Clackamas County Sheriff Craig Roberts said in a letter that rescuers went to lengths to try and find Katie Nolan and Anthony Vietti above and beyond their abilities to conquer the bad weather on the mountain, after the body of Luke Gullberg was found and before the recovery effort was called off December 16.
Making the decision to suspend a search and rescue mission is among the most difficult that I am required to make as Clackamas County Sheriff. Unfortunately, that was how our rescue efforts for Katie Nolan and Anthony Vietti ended on December 16.
The mission received national media attention, so you might think that by now everybody knows everything that happened up on the mountain - but I want to tell you about some of the things you didn't see on television.
On the last day of the search, it was clear that all of the elements had turned against us. The avalanche danger was so severe that even stable slopes had started to slide, making it impossible for climbers to head up the mountain. Also, a storm system had covered the mountain with clouds, posing a serious challenge to the Army National Guard helicopters that were helping us search from the air.
In spite of that, a helicopter took off from Salem that morning and flew north. They didn't show this on TV, because there was nothing to see, but all of us on the ground heard the sound of its rotors as it circled overhead, hoping for a break in the clouds over Timberline Lodge. On the ground, a pair of pararescue jumpers from the 304th Rescue Squadron waited in their orange parkas for their chance to climb on board and take one last look for the missing climbers.
One of their commanders described the plan to me: the helicopter would fly towards the mountain between cloud layers, fighting 60-mile-an-hour winds. If they spotted something, one of the rescuers would be lowered using a winch. Then, the helicopter would deliberately rock from side to side, swinging the man on the end of the line like a pendulum so that he could try to hook the side of the mountain with his ice axe.
He looked me in the eye and told me that they would do all of this, even though the best medical advice we were getting was that there was less than a one percent chance that Katie and Anthony were still alive.

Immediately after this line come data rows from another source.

-- ==== Sys2Proof/Laws/Builder.lean ====
section
/-! SUPPORT. What BUILD makes: each round of the merge loop takes the two least live nodes, and at the end one tree over
all the leaves is left (41_tree_builder.md). -/

namespace Sys2Proof.Machine

/-! ### The least node -/

theorem lighter_iff (nodes : List Node) (i j : Nat) : lighter nodes i j = true ↔ before nodes i j := by
  simp [lighter, before]

theorem before_trans {nodes : List Node} {i j k : Nat} (h : before nodes i j) (h' : before nodes j k) : before nodes i k := by
  simp only [before] at *; omega

theorem before_total {nodes : List Node} {i j : Nat} (h : i ≠ j) (hn : ¬ before nodes i j) : before nodes j i := by
  simp only [before] at *; omega

theorem least_eq_none {nodes : List Node} {live : List Nat} : least nodes live = none ↔ live = [] := by
  cases live with
  | nil => simp [least]
  | cons i rest => cases h : least nodes rest <;> simp [least, h]

/-- The least node is in the set and comes before every other node of it (R113). -/
theorem least_spec {nodes : List Node} :
    ∀ {live : List Nat} {a : Nat}, least nodes live = some a → a ∈ live ∧ ∀ j ∈ live, j ≠ a → before nodes a j := by
  intro live
  induction live with
  | nil => intro a h; simp [least] at h
  | cons i rest ih =>
    intro a h
    rw [least] at h
    cases hr : least nodes rest with
    | none =>
      rw [hr] at h
      cases h
      rw [least_eq_none] at hr
      subst hr
      exact ⟨List.mem_cons_self .., fun j hj hne => absurd (List.mem_singleton.1 hj) hne⟩
    | some b =>
      obtain ⟨hb, hmin⟩ := ih hr
      rw [hr] at h
      simp only [Option.some.injEq] at h
      by_cases hl : lighter nodes i b = true
      · rw [if_pos hl] at h
        subst h
        rw [lighter_iff] at hl
        refine ⟨List.mem_cons_self .., fun j hj hne => ?_⟩
        rcases List.mem_cons.1 hj with rfl | hj
        · exact absurd rfl hne
        · by_cases hjb : j = b
          · subst hjb; exact hl
          · exact before_trans hl (hmin j hj hjb)
      · rw [if_neg hl] at h
        subst h
        rw [lighter_iff] at hl
        refine ⟨List.mem_cons_of_mem _ hb, fun j hj hne => ?_⟩
        rcases List.mem_cons.1 hj with rfl | hj
        · exact before_total hne hl
        · exact hmin j hj hne

/-! ### Forests -/

/-- A live node with the tree it stands for and the indices of that tree. -/
abbrev Part := Nat × CodeTree × List Nat

/-- The parts stand for trees in the store, and together they use every record once. -/
structure Forest (nodes : List Node) (ps : List Part) : Prop where
  rep : ∀ p ∈ ps, Rep nodes p.1 p.2.1 p.2.2
  cover : (ps.flatMap fun p => p.2.2).Perm (List.range nodes.length)

/-- The invariant of the merge loop: the live nodes are the roots of a forest, and they are the nodes no record has as a
child. -/
structure Merging (nodes : List Node) (live : List Nat) (ps : List Part) : Prop where
  forest : Forest nodes ps
  roots : (ps.map Prod.fst).Perm live
  nodup : live.Nodup
  live_iff : ∀ i, i ∈ live ↔ unmerged nodes nodes.length i

theorem weightAt_rep {nodes : List Node} {i : Nat} {T : CodeTree} {is : List Nat} (h : Rep nodes i T is) :
    weightAt nodes i = T.weight := by
  cases h with
  | leaf hi => simp [weightAt, hi, Node.weight, CodeTree.weight]
  | node hi _ _ => simp [weightAt, hi, Node.weight, CodeTree.weight]

theorem weightAt_append {nodes : List Node} {i : Nat} (h : i < nodes.length) (more : List Node) :
    weightAt (nodes ++ more) i = weightAt nodes i := by
  simp [weightAt, List.getElem?_append_left h]

theorem unmerged_append {nodes : List Node} {m i : Nat} (h : m ≤ nodes.length) (more : List Node) :
    unmerged (nodes ++ more) m i ↔ unmerged nodes m i := by
  simp only [unmerged]
  constructor
  · rintro ⟨hi, hk⟩
    refine ⟨hi, fun k hkm w l r hn => hk k hkm w l r ?_⟩
    rw [List.getElem?_append_left (by omega)]; exact hn
  · rintro ⟨hi, hk⟩
    refine ⟨hi, fun k hkm w l r hn => hk k hkm w l r ?_⟩
    rwa [List.getElem?_append_left (by omega)] at hn

/-- A merge of the two least stays one when records are appended. -/
theorem mergesTwoLeast_append {nodes : List Node} {m : Nat} (h : m < nodes.length) (hm : mergesTwoLeast nodes m)
    (more : List Node) : mergesTwoLeast (nodes ++ more) m := by
  obtain ⟨a, b, l, r, hn, hl, hr, ha, hb, hab, hmin, hmin2⟩ := hm
  have wa : ∀ i, unmerged nodes m i → weightAt (nodes ++ more) i = weightAt nodes i := fun i hi =>
    weightAt_append (lt_trans hi.1 h) more
  have un : ∀ i, unmerged (nodes ++ more) m i ↔ unmerged nodes m i := fun i => unmerged_append (Nat.le_of_lt h) more
  have bf : ∀ i j, unmerged nodes m i → unmerged nodes m j → before nodes i j → before (nodes ++ more) i j := by
    intro i j hi hj hij
    simpa only [before, wa i hi, wa j hj] using hij
  refine ⟨a, b, l, r, ?_, hl, hr, (un a).2 ha, (un b).2 hb, hab, ?_, ?_⟩
  · rw [List.getElem?_append_left h, hn, wa a ha, wa b hb]
  · intro i hi hne
    rw [un] at hi
    exact bf a i ha hi (hmin i hi hne)
  · intro i hi hne hne'
    rw [un] at hi
    exact bf b i hb hi (hmin2 i hi hne hne')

That's just one example of the enormous courage and dedication I saw on the side of that mountain. The members of the Clackamas County Sheriff's Office who coordinated the search worked for days on end and refused to be relieved. They wanted to finish what they had started, for the missing climbers and for their families.
Likely one of the greatest acts of bravery during the entire rescue effort was made by Katie and Anthony's climbing companion, Luke Gullberg. Although we do not yet understand exactly what happened, it's likely that Luke set out to get help after there was an accident high on the mountain. Apparently, he left most of his own gear behind with his friends to increase their chances for survival then succumbed to exhaustion and hypothermia during the descent.

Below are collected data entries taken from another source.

/-- A tree that has been read leaves the cursor within the bytes. -/
theorem readTree_cur_le {X : List Byte} {r : TreeReading} (h : readTree X = .ok r) : r.cur ≤ X.length := by
  obtain ⟨T, Y, _, hX, _, rfl⟩ := readTree_ok h
  simp [hX]

/-- The store DESER and PARSE install is valid (R33, R164). -/
theorem readTree_store_valid {X : List Byte} {r : TreeReading} (h : readTree X = .ok r) :
    NodeStore.valid { nodes := r.nodes, root := 0 } := by
  obtain ⟨T, Y, _, hX, hsz, rfl⟩ := readTree_ok h
  exact (preorder_store_valid T hsz).1

end Sys2Proof.Machine
end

Luke's body was recovered early in the search by volunteers, who took time off from work and away from loved ones to climb the mountain putting their own lives at risk to rescue people they had never met. It isn't widely recognized, but unpaid volunteers account for most search and rescue efforts in Oregon. Of the 107,000 hours spent performing search and rescue missions in 2008, 85 percent were provided by volunteers.

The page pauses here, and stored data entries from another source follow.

-- ==== Sys2Proof/Laws/Codes.lean ====
section
/-! SUPPORT. The codes of a tree: what table GEN makes, that it is prefix free, and how a code leads through the tree
(42_code_table_generator.md). -/

namespace Sys2Proof.Machine

/-- The code a list of leaf visits leaves for a byte value: the last one (R133). -/
def lastCode (cs : List (Byte × Bits)) (b : Byte) : Option Bits := ((cs.filter fun p => p.1 = b).getLast?).map Prod.snd

@[simp] theorem lastCode_nil (b : Byte) : lastCode [] b = none := rfl

theorem lastCode_append (cs ds : List (Byte × Bits)) (b : Byte) :
    lastCode (cs ++ ds) b = (lastCode ds b).or (lastCode cs b) := by
  simp only [lastCode, List.filter_append, List.getLast?_append]
  cases (ds.filter fun p => p.1 = b).getLast? <;> rfl

theorem lastCode_mem {cs : List (Byte × Bits)} {b : Byte} {c : Bits} (h : lastCode cs b = some c) : (b, c) ∈ cs := by
  rw [lastCode, Option.map_eq_some_iff] at h
  obtain ⟨⟨b', c'⟩, hl, rfl⟩ := h
  have hm := List.mem_of_getLast? hl
  rw [List.mem_filter] at hm
  obtain ⟨hm, hb⟩ := hm
  simp only [decide_eq_true_eq] at hb
  subst hb
  exact hm

theorem lastCode_isSome {cs : List (Byte × Bits)} {b : Byte} (h : b ∈ cs.map Prod.fst) : ∃ c, lastCode cs b = some c := by
  obtain ⟨⟨b', c⟩, hm, rfl⟩ := List.mem_map.1 h
  have hne : cs.filter (fun p => p.1 = b') ≠ [] := by
    intro hnil
    have : (b', c) ∈ cs.filter (fun p => p.1 = b') := List.mem_filter.2 ⟨hm, by simp⟩
    rw [hnil] at this
    cases this
  exact ⟨_, by rw [lastCode, List.getLast?_eq_some_getLast hne]; rfl⟩

/-- With distinct byte values the code is the one pair there is (R134). -/
theorem lastCode_eq_iff {cs : List (Byte × Bits)} (h : (cs.map Prod.fst).Nodup) (b : Byte) (c : Bits) :
    lastCode cs b = some c ↔ (b, c) ∈ cs := by
  constructor
  · exact lastCode_mem
  · intro hm
    obtain ⟨d, hd⟩ := lastCode_isSome (List.mem_map_of_mem hm : b ∈ cs.map Prod.fst)
    have := lastCode_mem hd
    have : c = d := by
      have hp := List.inj_on_of_nodup_map h hm this rfl
      exact (Prod.mk.inj hp).2
    rw [hd, this]

theorem codesAt_values (T : CodeTree) : ∀ p, (T.codesAt p).map Prod.fst = T.leafValues := by
  induction T with
  | leaf v w => intro p; rfl
  | internal w l r hl hr => intro p; simp [CodeTree.codesAt, CodeTree.leafValues, hl, hr]

theorem codes_values (T : CodeTree) : T.codes.map Prod.fst = T.leafValues := by
  cases T with
  | leaf v w => rfl
  | internal w l r => exact codesAt_values _ _

/-- Every code below a path extends it, by at most the height of the tree. -/
theorem codesAt_path {T : CodeTree} : ∀ {p : Bits} {v : Byte} {c : Bits}, (v, c) ∈ T.codesAt p →
    ∃ q, c = p ++ q ∧ q.length ≤ T.height := by
  induction T with
  | leaf v w =>
    intro p u c h
    simp only [CodeTree.codesAt, List.mem_singleton, Prod.mk.injEq] at h
    exact ⟨[], by simp [h.2], Nat.zero_le _⟩
  | internal w l r hl hr =>
    intro p u c h
    rw [CodeTree.codesAt, List.mem_append] at h
    rcases h with h | h
    · obtain ⟨q, rfl, hq⟩ := hl h
      exact ⟨false :: q, by simp, by simp only [CodeTree.height, List.length_cons]; omega⟩
    · obtain ⟨q, rfl, hq⟩ := hr h
      exact ⟨true :: q, by simp, by simp only [CodeTree.height, List.length_cons]; omega⟩

/-- Every code has at least one bit, and at most as many as the tree is high (R82, R135). -/
theorem codes_length {T : CodeTree} {v : Byte} {c : Bits} (h : (v, c) ∈ T.codes) :
    1 ≤ c.length ∧ c.length ≤ max 1 T.height := by
  cases T with
  | leaf u w =>
    simp only [CodeTree.codes, List.mem_singleton, Prod.mk.injEq] at h
    simp [h.2]
  | internal w l r =>
    rw [CodeTree.codes, CodeTree.codesAt, List.mem_append] at h
    simp only [CodeTree.height]
    rcases h with h | h <;> obtain ⟨q, rfl, hq⟩ := codesAt_path h <;> simp <;> omega

/-- No code below a path is a prefix of the code of another leaf: if one is, they are the same entry (R82, R135). -/
theorem codesAt_prefix_free {T : CodeTree} : ∀ {p : Bits} {u v : Byte} {c d : Bits}, (u, c) ∈ T.codesAt p →
    (v, d) ∈ T.codesAt p → c <+: d → u = v ∧ c = d := by
  induction T with
  | leaf x w =>
    intro p u v c d hc hd _
    simp only [CodeTree.codesAt, List.mem_singleton, Prod.mk.injEq] at hc hd
    exact ⟨hc.1.trans hd.1.symm, hc.2.trans hd.2.symm⟩
  | internal w l r hl hr =>
    intro p u v c d hc hd h
    rw [CodeTree.codesAt, List.mem_append] at hc hd
    have differ : ∀ {b b' : Bool} {q q' : Bits}, p ++ [b] ++ q <+: p ++ [b'] ++ q' → b = b' := by
      intro b b' q q' hpre
      rw [List.append_assoc, List.append_assoc, List.prefix_append_right_inj, List.singleton_append, List.singleton_append,
        List.cons_prefix_cons] at hpre
      exact hpre.1
    rcases hc with hc | hc <;> rcases hd with hd | hd
    · exact hl hc hd h
    · obtain ⟨q, rfl, _⟩ := codesAt_path hc
      obtain ⟨q', rfl, _⟩ := codesAt_path hd
      exact absurd (differ h) (by simp)
    · obtain ⟨q, rfl, _⟩ := codesAt_path hc
      obtain ⟨q', rfl, _⟩ := codesAt_path hd
      exact absurd (differ h) (by simp)
    · exact hr hc hd h

theorem codes_prefix_free {T : CodeTree} {u v : Byte} {c d : Bits} (hc : (u, c) ∈ T.codes) (hd : (v, d) ∈ T.codes)
    (h : c <+: d) : u = v ∧ c = d := by
  cases T with
  | leaf x w =>
    simp only [CodeTree.codes, List.mem_singleton, Prod.mk.injEq] at hc hd
    exact ⟨hc.1.trans hd.1.symm, hc.2.trans hd.2.symm⟩
  | internal w l r => exact codesAt_prefix_free hc hd h

/-! ### The walk of GEN -/

/-- The walk below a non-empty path writes each leaf's path, the last visit of a byte value remaining (R131, R133). -/
theorem walk_get (T : CodeTree) :
    ∀ (p : Bits) (ct : CodeTable) (b : Byte), p ≠ [] → (walk T p ct).get b = (lastCode (T.codesAt p) b).or (ct.get b) := by
  induction T with
  | leaf v w =>
    intro p ct b hp
    rw [walk, ByteTable.get_set, leafCode, if_neg hp]
    by_cases h : v = b
    · simp [CodeTree.codesAt, lastCode, h]
    · simp [CodeTree.codesAt, lastCode, h]
  | internal w l r hl hr =>
    intro p ct b _
    rw [walk, hr _ _ _ (by simp), hl _ _ _ (by simp), CodeTree.codesAt, lastCode_append, Option.or_assoc]

/-- The table GEN makes holds for each byte value the code of the last leaf that holds it, and nothing else (R131 to
R134). -/
theorem genTable_get (T : CodeTree) (b : Byte) : (genTable T).get b = lastCode T.codes b := by
  cases T with
  | leaf v w =>
    rw [genTable, walk, ByteTable.get_set, leafCode, if_pos rfl, ByteTable.get_const]
    by_cases h : v = b
    · simp [CodeTree.codes, lastCode, h]
    · simp [CodeTree.codes, lastCode, h]
  | internal w l r =>
    rw [genTable, walk, walk_get r _ _ _ (by simp), walk_get l _ _ _ (by simp), ByteTable.get_const, CodeTree.codes,
      CodeTree.codesAt, lastCode_append, Option.or_none]

/-- Every code of the table is the code of a leaf that holds the byte value. -/
theorem mem_codes_of_genTable {T : CodeTree} {b : Byte} {c : Bits} (h : (genTable T).get b = some c) : (b, c) ∈ T.codes :=
  lastCode_mem (by rw [← genTable_get]; exact h)

/-- Every leaf value has a code. -/
theorem genTable_isSome {T : CodeTree} {b : Byte} (h : b ∈ T.leafValues) : ∃ c, (genTable T).get b = some c := by
  rw [genTable_get]
  exact lastCode_isSome (by rw [codes_values]; exact h)

/-- Only leaf values have a code. -/
theorem mem_leafValues_of_genTable {T : CodeTree} {b : Byte} {c : Bits} (h : (genTable T).get b = some c) :
    b ∈ T.leafValues := by
  rw [← codes_values]
  exact List.mem_map_of_mem (mem_codes_of_genTable h)

/-- The table of a valid tree is a valid table (R34, R135). -/
theorem genTable_ok {T : CodeTree} (h : T.height ≤ Config.codeMax) : ctOk (some (genTable T)) := by
  intro e he c hc
  obtain ⟨b, rfl⟩ := (ByteTable.mem_entries _ _).1 he
  have := codes_length (mem_codes_of_genTable (Option.mem_def.1 hc))
  simp only [Config.codeMax] at *
  omega

end Sys2Proof.Machine
end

More than anything else I personally witnessed during the mission, I was affected the patience, the gratitude and the enduring faith of the missing climbers' families. From the start, they were worried about the safety of the searchers on the mountain, and their concerns only grew as conditions got worse. Yet, when Katie's mother, Darla, hugged me, she whispered how grateful she was that I had made that one last attempt.
I was almost overcome by emotion myself, knowing that it was increasingly unlikely that we would find them alive but in a strange way, her hug and support gave me the strength to face the family later with the sad news that the rescue effort was over.
This tragedy has changed the lives of the climbers' families forever. Their time on the mountain hoping to see their son, or their daughter, or their brother, or their sister or their cousin climb out of a helicopter will always be a vivid memory for them.
Like their families, the members of the Clackamas County Sheriff's Office and everyone else who fought to save Luke, Katie and Anthony, will always remember them. By the time I stepped up to the microphones to announce that the rescue phase of the search had ended, I felt like part of their family, and so did everyone else. That takes a personal toll on all of us. Over the course of a career, these experiences have lasting emotional impacts.
Knowing this, we take care of ourselves and we take care of each other. We have to, because there are more people out there who need our help, and more families waiting anxiously for news about a missing loved one.
Each year, the Clackamas County Sheriff's Office conducts an average of 120 search and rescue missions that means we launch one every two or three days. Most will never get the kind of attention that this one received from the public and the media, but they are all just as important to me.
If your mother has Alzheimer's disease and she wanders away from home, or your brother gets lost while he's out hunting, or your child is missing, you will want me to deploy every resource available to find them and I will. It doesn't matter whether or not anybody ever sees it on television or reads about it in the newspapers, we do it because we care.